**INSTRUCTIONS FOR THE TASK**
All that is needed is each line of the entries holding the word "freshEcc", copied as it stands.

INFORMATION START

theorem execSpWrite_later (c : Cmd) (s : State) :
    Goes s (execSpWrite c s) := by
  delta execSpWrite
  repeat' first
    | with_reducible assumption
    | with_reducible exact State.Later.refl _
    | (extract_lets +onlyGivenNames t; refine via (?_ : State.Later s t) (fun ht => ?_); subst t; rotate_left; clear_value t)
    | (extract_lets +onlyGivenNames t; clear_value t)
    | with_reducible apply goes_next
    | with_reducible apply State.frameIn_later
    | simp -zeta only [State.later_mk]
    | with_reducible refine goes_ite (fun _ => ?_) (fun _ => ?_)
    | with_reducible refine State.later_ite (fun _ => ?_) (fun _ => ?_)
    | split

theorem execSpDiscard_later (c : Cmd) (readback : Bool) (s : State) :
    Goes s (execSpDiscard c readback s) := by
  delta execSpDiscard
  repeat' first
    | with_reducible assumption
    | with_reducible exact State.Later.refl _
    | (extract_lets +onlyGivenNames t; refine via (?_ : State.Later s t) (fun ht => ?_); subst t; rotate_left; clear_value t)
    | (extract_lets +onlyGivenNames t; clear_value t)
    | with_reducible apply goes_next
    | with_reducible apply State.frameIn_later
    | simp -zeta only [State.later_mk]
    | with_reducible refine goes_ite (fun _ => ?_) (fun _ => ?_)
    | with_reducible refine State.later_ite (fun _ => ?_) (fun _ => ?_)
    | split

theorem execSpBarrier_later (c : Cmd) (s : State) :
    Goes s (execSpBarrier c s) := by
  delta execSpBarrier
  repeat' first
    | with_reducible assumption
    | with_reducible exact State.Later.refl _
    | (extract_lets +onlyGivenNames t; refine via (?_ : State.Later s t) (fun ht => ?_); subst t; rotate_left; clear_value t)
    | (extract_lets +onlyGivenNames t; clear_value t)
    | with_reducible apply goes_next
    | with_reducible apply State.frameIn_later
    | simp -zeta only [State.later_mk]
    | with_reducible refine goes_ite (fun _ => ?_) (fun _ => ?_)
    | with_reducible refine State.later_ite (fun _ => ?_) (fun _ => ?_)
    | split

theorem execSpSettle_later (c : Cmd) (s : State) :
    Goes s (execSpSettle c s) := by
  delta execSpSettle
  repeat' first
    | with_reducible assumption
    | with_reducible exact State.Later.refl _
    | (extract_lets +onlyGivenNames t; refine via (?_ : State.Later s t) (fun ht => ?_); subst t; rotate_left; clear_value t)
    | (extract_lets +onlyGivenNames t; clear_value t)
    | with_reducible apply goes_next
    | with_reducible apply State.frameIn_later
    | simp -zeta only [State.later_mk]
    | with_reducible refine goes_ite (fun _ => ?_) (fun _ => ?_)
    | with_reducible refine State.later_ite (fun _ => ?_) (fun _ => ?_)
    | split

theorem execSegOpen_later (c : Cmd) (s : State) :
    Goes s (execSegOpen c s) := by
  delta execSegOpen
  repeat' first
    | with_reducible assumption
    | with_reducible exact State.Later.refl _
    | (extract_lets +onlyGivenNames t; refine via (?_ : State.Later s t) (fun ht => ?_); subst t; rotate_left; clear_value t)
    | (extract_lets +onlyGivenNames t; clear_value t)
    | with_reducible apply goes_next
    | with_reducible apply State.frameIn_later
    | simp -zeta only [State.later_mk]
    | with_reducible refine goes_ite (fun _ => ?_) (fun _ => ?_)
    | with_reducible refine State.later_ite (fun _ => ?_) (fun _ => ?_)
    | split

theorem execSegClose_later (c : Cmd) (s : State) :
    Goes s (execSegClose c s) := by
  delta execSegClose
  repeat' first
    | with_reducible assumption
    | with_reducible exact State.Later.refl _
    | (extract_lets +onlyGivenNames t; refine via (?_ : State.Later s t) (fun ht => ?_); subst t; rotate_left; clear_value t)
    | (extract_lets +onlyGivenNames t; clear_value t)
    | with_reducible apply goes_next
    | with_reducible apply State.frameIn_later
    | simp -zeta only [State.later_mk]
    | with_reducible refine goes_ite (fun _ => ?_) (fun _ => ?_)
    | with_reducible refine State.later_ite (fun _ => ?_) (fun _ => ?_)
    | split

theorem execSegVerify_later (c : Cmd) (u : UnitIn) (env : List MediaRead) (s : State) :
    Goes s (execSegVerify c u env s) := by
  delta execSegVerify
  repeat' first
    | with_reducible assumption
    | with_reducible exact State.Later.refl _
    | (extract_lets +onlyGivenNames t; refine via (?_ : State.Later s t) (fun ht => ?_); subst t; rotate_left; clear_value t)
    | (extract_lets +onlyGivenNames t; clear_value t)
    | with_reducible apply goes_next
    | with_reducible apply State.frameUnit_later
    | simp -zeta only [State.later_mk]
    | with_reducible refine goes_ite (fun _ => ?_) (fun _ => ?_)
    | with_reducible refine State.later_ite (fun _ => ?_) (fun _ => ?_)
    | split

theorem execRegRd_later (c : Cmd) (s : State) :
    Goes s (execRegRd c s) := by
  delta execRegRd
  repeat' first
    | with_reducible assumption
    | with_reducible exact State.Later.refl _
    | (extract_lets +onlyGivenNames t; refine via (?_ : State.Later s t) (fun ht => ?_); subst t; rotate_left; clear_value t)
    | (extract_lets +onlyGivenNames t; clear_value t)
    | with_reducible apply goes_next
    | with_reducible apply State.frameIn_later
    | simp -zeta only [State.later_mk]
    | with_reducible refine goes_ite (fun _ => ?_) (fun _ => ?_)
    | with_reducible refine State.later_ite (fun _ => ?_) (fun _ => ?_)
    | split

theorem execRegWr_later (c : Cmd) (u : UnitIn) (s : State) :
    Goes s (execRegWr c u s) := by
  delta execRegWr
  repeat' first
    | with_reducible assumption
    | with_reducible exact State.Later.refl _
    | (extract_lets +onlyGivenNames t; refine via (?_ : State.Later s t) (fun ht => ?_); subst t; rotate_left; clear_value t)
    | (extract_lets +onlyGivenNames t; clear_value t)
    | with_reducible apply goes_next
    | with_reducible (first | apply State.frameUnit_later | apply State.settle_later)
    | simp -zeta only [State.later_mk]
    | with_reducible refine goes_ite (fun _ => ?_) (fun _ => ?_)
    | with_reducible refine State.later_ite (fun _ => ?_) (fun _ => ?_)
    | split

theorem execTuneRd_later (c : Cmd) (s : State) :
    Goes s (execTuneRd c s) := by
  delta execTuneRd
  repeat' first
    | with_reducible assumption
    | with_reducible exact State.Later.refl _
    | (extract_lets +onlyGivenNames t; refine via (?_ : State.Later s t) (fun ht => ?_); subst t; rotate_left; clear_value t)
    | (extract_lets +onlyGivenNames t; clear_value t)
    | with_reducible apply goes_next
    | with_reducible apply State.frameIn_later
    | simp -zeta only [State.later_mk]
    | with_reducible refine goes_ite (fun _ => ?_) (fun _ => ?_)
    | with_reducible refine State.later_ite (fun _ => ?_) (fun _ => ?_)
    | split

theorem execTuneWr_later (c : Cmd) (frames : List Nat) (s : State) :
    Goes s (execTuneWr c frames s) := by
  delta execTuneWr
  repeat' first
    | with_reducible assumption
    | with_reducible exact State.Later.refl _
    | (extract_lets +onlyGivenNames t; refine via (?_ : State.Later s t) (fun ht => ?_); subst t; rotate_left; clear_value t)
    | (extract_lets +onlyGivenNames t; clear_value t)
    | with_reducible apply goes_next
    | with_reducible apply State.frameIn_later
    | simp -zeta only [State.later_mk]
    | with_reducible refine goes_ite (fun _ => ?_) (fun _ => ?_)
    | with_reducible refine State.later_ite (fun _ => ?_) (fun _ => ?_)
    | split

theorem execSpeedSet_later (c : Cmd) (s : State) :
    Goes s (execSpeedSet c s) := by
  delta execSpeedSet
  repeat' first
    | with_reducible assumption
    | with_reducible exact State.Later.refl _
    | (extract_lets +onlyGivenNames t; refine via (?_ : State.Later s t) (fun ht => ?_); subst t; rotate_left; clear_value t)
    | (extract_lets +onlyGivenNames t; clear_value t)
    | with_reducible apply goes_next
    | with_reducible apply State.frameIn_later
    | simp -zeta only [State.later_mk]
    | with_reducible refine goes_ite (fun _ => ?_) (fun _ => ?_)
    | with_reducible refine State.later_ite (fun _ => ?_) (fun _ => ?_)
    | split

theorem execLinkKey_later (c : Cmd) (s : State) :
    Goes s (execLinkKey c s) := by
  delta execLinkKey
  repeat' first
    | with_reducible assumption
    | with_reducible exact State.Later.refl _
    | (extract_lets +onlyGivenNames t; refine via (?_ : State.Later s t) (fun ht => ?_); subst t; rotate_left; clear_value t)
    | (extract_lets +onlyGivenNames t; clear_value t)
    | with_reducible apply goes_next
    | with_reducible apply State.frameIn_later
    | simp -zeta only [State.later_mk]
    | with_reducible refine goes_ite (fun _ => ?_) (fun _ => ?_)
    | with_reducible refine State.later_ite (fun _ => ?_) (fun _ => ?_)
    | split

theorem execInstCfgCreate_later (c : Cmd) (u : UnitIn) (s : State) :
    Goes s (execInstCfgCreate c u s) := by
  delta execInstCfgCreate
  repeat' first
    | with_reducible assumption
    | with_reducible exact State.Later.refl _
    | (extract_lets +onlyGivenNames t; refine via (?_ : State.Later s t) (fun ht => ?_); subst t; rotate_left; clear_value t)
    | (extract_lets +onlyGivenNames t; clear_value t)
    | with_reducible apply goes_next
    | with_reducible apply State.frameUnit_later
    | simp -zeta only [State.later_mk]
    | with_reducible refine goes_ite (fun _ => ?_) (fun _ => ?_)
    | with_reducible refine State.later_ite (fun _ => ?_) (fun _ => ?_)
    | split

theorem execInstCfgResize_later (c : Cmd) (u : UnitIn) (s : State) :
    Goes s (execInstCfgResize c u s) := by
  delta execInstCfgResize
  repeat' first
    | with_reducible assumption
    | with_reducible exact State.Later.refl _
    | (extract_lets +onlyGivenNames t; refine via (?_ : State.Later s t) (fun ht => ?_); subst t; rotate_left; clear_value t)
    | (extract_lets +onlyGivenNames t; clear_value t)
    | with_reducible apply goes_next
    | with_reducible apply State.frameUnit_later
    | simp -zeta only [State.later_mk]
    | with_reducible refine goes_ite (fun _ => ?_) (fun _ => ?_)
    | with_reducible refine State.later_ite (fun _ => ?_) (fun _ => ?_)
    | split

theorem execInstCfgSched_later (c : Cmd) (u : UnitIn) (s : State) :
    Goes s (execInstCfgSched c u s) := by
  delta execInstCfgSched
  repeat' first
    | with_reducible assumption
    | with_reducible exact State.Later.refl _
    | (extract_lets +onlyGivenNames t; refine via (?_ : State.Later s t) (fun ht => ?_); subst t; rotate_left; clear_value t)
    | (extract_lets +onlyGivenNames t; clear_value t)
    | with_reducible apply goes_next
    | with_reducible apply State.frameUnit_later
    | simp -zeta only [State.later_mk]
    | with_reducible refine goes_ite (fun _ => ?_) (fun _ => ?_)
    | with_reducible refine State.later_ite (fun _ => ?_) (fun _ => ?_)
    | split

theorem execInstCfgDelete_later (c : Cmd) (u : UnitIn) (s : State) :
    Goes s (execInstCfgDelete c u s) := by
  delta execInstCfgDelete
  repeat' first
    | with_reducible assumption
    | with_reducible exact State.Later.refl _
    | (extract_lets +onlyGivenNames t; refine via (?_ : State.Later s t) (fun ht => ?_); subst t; rotate_left; clear_value t)
    | (extract_lets +onlyGivenNames t; clear_value t)
    | with_reducible apply goes_next
    | with_reducible apply State.frameUnit_later
    | simp -zeta only [State.later_mk]
    | with_reducible refine goes_ite (fun _ => ?_) (fun _ => ?_)
    | with_reducible refine State.later_ite (fun _ => ?_) (fun _ => ?_)
    | split

theorem execInstCfgReclaim_later (c : Cmd) (u : UnitIn) (s : State) :
    Goes s (execInstCfgReclaim c u s) := by
  delta execInstCfgReclaim
  repeat' first
    | with_reducible assumption
    | with_reducible exact State.Later.refl _
    | (extract_lets +onlyGivenNames t; refine via (?_ : State.Later s t) (fun ht => ?_); subst t; rotate_left; clear_value t)
    | (extract_lets +onlyGivenNames t; clear_value t)
    | with_reducible apply goes_next
    | with_reducible apply State.frameUnit_later
    | simp -zeta only [State.later_mk]
    | with_reducible refine goes_ite (fun _ => ?_) (fun _ => ?_)
    | with_reducible refine State.later_ite (fun _ => ?_) (fun _ => ?_)
    | split

theorem execSpHealth_later (c : Cmd) (s : State) :
    Goes s (execSpHealth c s) := by
  delta execSpHealth
  repeat' first
    | with_reducible assumption
    | with_reducible exact State.Later.refl _
    | (extract_lets +onlyGivenNames t; refine via (?_ : State.Later s t) (fun ht => ?_); subst t; rotate_left; clear_value t)
    | (extract_lets +onlyGivenNames t; clear_value t)
    | with_reducible apply goes_next
    | with_reducible apply State.frameIn_later
    | simp -zeta only [State.later_mk]
    | with_reducible refine goes_ite (fun _ => ?_) (fun _ => ?_)
    | with_reducible refine State.later_ite (fun _ => ?_) (fun _ => ?_)
    | split

theorem execLogRead_later (c : Cmd) (s : State) :
    Goes s (execLogRead c s) := by
  delta execLogRead
  repeat' first
    | with_reducible assumption
    | with_reducible exact State.Later.refl _
    | (extract_lets +onlyGivenNames t; refine via (?_ : State.Later s t) (fun ht => ?_); subst t; rotate_left; clear_value t)
    | (extract_lets +onlyGivenNames t; clear_value t)
    | with_reducible apply goes_next
    | with_reducible apply State.frameIn_later
    | simp -zeta only [State.later_mk]
    | with_reducible refine goes_ite (fun _ => ?_) (fun _ => ?_)
    | with_reducible refine State.later_ite (fun _ => ?_) (fun _ => ?_)
    | split
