theorem State.Keeps.refl (h : Sparse.wf regReset s.regs = true) : State.Keeps touched s s :=
  ⟨h, fun _ _ => rfl, fun _ _ _ h => h⟩

theorem State.keeps_mk {t u : State} (h : State.Keeps touched s t) (e : u.regs = t.regs) : State.Keeps touched s u := by
  have r : ∀ j, u.reg j = t.reg j := fun j => by unfold State.reg; rw [e]
  refine ⟨by rw [e]; exact h.wf, fun j n => (r j).trans (h.reg j n), fun p k b f => ?_⟩
  have := h.raw p k b f
  unfold State.flag State.fld at this ⊢
  rw [r]
  exact this

theorem State.keeps_setReg (h : State.Keeps touched s t) (off : Nat) (v : Word) (m : touched off) (n : off % 4096 ≠ 16) :
    State.Keeps touched s (t.setReg off v) := by
  refine ⟨State.wf_setReg t off v h.wf, fun j x => ?_, fun p k b f => ?_⟩
  · rw [State.reg_setReg t off j v h.wf, if_neg (fun e => x (by rw [← e]; exact m))]
    exact h.reg j x
  · have g := h.raw p k b f
    unfold State.flag State.fld at g ⊢
    have e : ¬off = 4096 * p + 16 := by omega
    rw [State.reg_setReg t off _ v h.wf, if_neg e]
    exact g

theorem State.keeps_setFld (h : State.Keeps touched s t) (f : Fld) (v : Nat) (m : touched f.off) (n : f.off % 4096 ≠ 16) :
    State.Keeps touched s (t.setFld f v) := State.keeps_setReg h _ _ m n

theorem State.keeps_bump (h : State.Keeps touched s t) (f : Fld) (m : touched f.off) (n : f.off % 4096 ≠ 16) :
    State.Keeps touched s (t.bump f) := State.keeps_setReg h _ _ m n

theorem State.keeps_setFlag (h : State.Keeps touched s t) (f : Fld) (b : Bool) (m : touched f.off) (n : f.off % 4096 ≠ 16) :
    State.Keeps touched s (t.setFlag f b) := State.keeps_setReg h _ _ m n

/-- A RAW bit that is set reads set. -/
theorem State.flag_raw_set (t : State) (p k : Nat) (b : k < 32) (h : Sparse.wf regReset t.regs = true) :
    (t.setFlag (bitFld (rEVT_RAW p).off k) true).flag (bitFld (rEVT_RAW p).off k) = true := by
  unfold State.flag State.setFlag
  rw [State.fld_setFld t _ _ h (show k + 1 ≤ 32 from b)]
  rfl

/-- Setting a RAW bit keeps every other one. -/
theorem State.keeps_raw (h : State.Keeps touched s t) (p k : Nat) (b : k < 32) (m : touched (rEVT_RAW p).off) :
    State.Keeps touched s (t.setFlag (bitFld (rEVT_RAW p).off k) true) := by
  refine ⟨State.wf_setReg t _ _ h.wf, fun j x => ?_, fun q i c f => ?_⟩
  · unfold State.setFlag State.setFld
    rw [State.reg_setReg t _ j _ h.wf, if_neg (fun e => x (by rw [← e]; exact m))]
    exact h.reg j x
  · have g := h.raw q i c f
    by_cases e : q = p ∧ i = k
    · rw [e.1, e.2]
      exact State.flag_raw_set t p k b h.wf
    · unfold State.flag at g ⊢
      unfold State.setFlag
      rw [State.fld_setFld_other t _ _ _ h.wf (show k + 1 ≤ 32 from b)]
      · exact g
      · dsimp only [pageOff]
        omega

theorem State.keeps_emit (h : State.Keeps touched s t) (o : Out) : State.Keeps touched s (t.emit o) :=
  State.keeps_mk h rfl
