-- ==== Sys2Proof/Laws/MramReads.lean ====
section
/-! SUPPORT. What the landing store reads back after a write: full words, single-line records and the two slots of a
record, and that every other byte and word state stays as it is. -/

namespace Sys2Proof.Machine

theorem natBE_append (l : List Byte) (a : Nat) :
    l.foldl (fun a b => a * 256 + b.toNat) a = a * 256 ^ l.length + natBE l := by
  induction l generalizing a with
  | nil => simp [natBE]
  | cons b l ih =>
    unfold natBE
    rw [List.foldl_cons, List.foldl_cons, ih, ih (0 * 256 + b.toNat), List.length_cons, Nat.pow_succ, Nat.add_mul,
      Nat.zero_mul, Nat.zero_add, Nat.mul_assoc, Nat.mul_comm 256 (256 ^ l.length), Nat.add_assoc]

/-- A number spelled in bytes reads back what fits. -/
theorem natBE_bytesBE (n x : Nat) : natBE (bytesBE n x) = x % 256 ^ n := by
  have len : ∀ n, (bytesBE n x).length = n := by
    intro n
    induction n with
    | zero => rfl
    | succ n ih => simp [bytesBE, ih]
  induction n with
  | zero => simp [bytesBE, natBE, Nat.mod_one]
  | succ n ih =>
    have e : 2 ^ (8 * n) = 256 ^ n := by rw [Nat.pow_mul]
    unfold natBE bytesBE
    rw [List.foldl_cons, natBE_append, ih, len, Nat.zero_mul, Nat.zero_add, BitVec.toNat_ofNat, e, Nat.pow_succ 256,
      Nat.mod_mul, Nat.add_comm, Nat.mul_comm (256 ^ n)]

theorem length_bytesBE (n x : Nat) : (bytesBE n x).length = n := by
  induction n with
  | zero => rfl
  | succ n ih => simp [bytesBE, ih]

/-! ## Full words -/

/-- The stores that a word's write goes through stand in their canonical form, and no injection meets the check bits. -/
def State.Ok' (s : State) : Prop :=
  Sparse.wf regReset s.regs = true ∧ Sparse.wf mramBlank s.mram = true ∧ Sparse.wf eccClean s.ecc = true ∧
  s.injects pLND 0 = false

theorem State.injUsed_none {s : State} {p k : Nat} (h : s.injects p k = false) : s.injUsed p k = s := by
  unfold State.injUsed; rw [h]; rfl

theorem State.freshEcc_none {s : State} (h : s.injects pLND 0 = false) : s.freshEcc = 0 := by
  
  have e : s.injBits pLND 0 = 0 := by unfold State.injBits; rw [h]; rfl
  unfold State.freshEcc; rw [e]; decide

/-- What full words written may touch beside the store: registers of LND but INJ_CTRL, and those of EVT, through the
event. -/
def lndTouched (j : Nat) : Prop := (j / 4096 = pLND ∧ j ≠ (INJ_CTRL_ACTIVE pLND).off) ∨ j / 4096 = pEVT

/-- What leaves INJ_CTRL of LND leaves the injection. -/
theorem State.injects_keeps {s t : State} (h : State.Keeps lndTouched s t) : t.injects pLND 0 = s.injects pLND 0 := by
  have r := h.reg (INJ_CTRL_ACTIVE pLND).off (by
    rintro (x | x)
    · exact x.2 rfl
    · exact absurd x (by decide))
  unfold State.injects State.flag State.fld
  rw [r]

INFORMATION END

**SOLUTION TO THIS EXERCISE**
theorem State.freshEcc_none {s : State} (h : s.injects pLND 0 = false) : s.freshEcc = 0 := by
  unfold State.freshEcc; rw [e]; decide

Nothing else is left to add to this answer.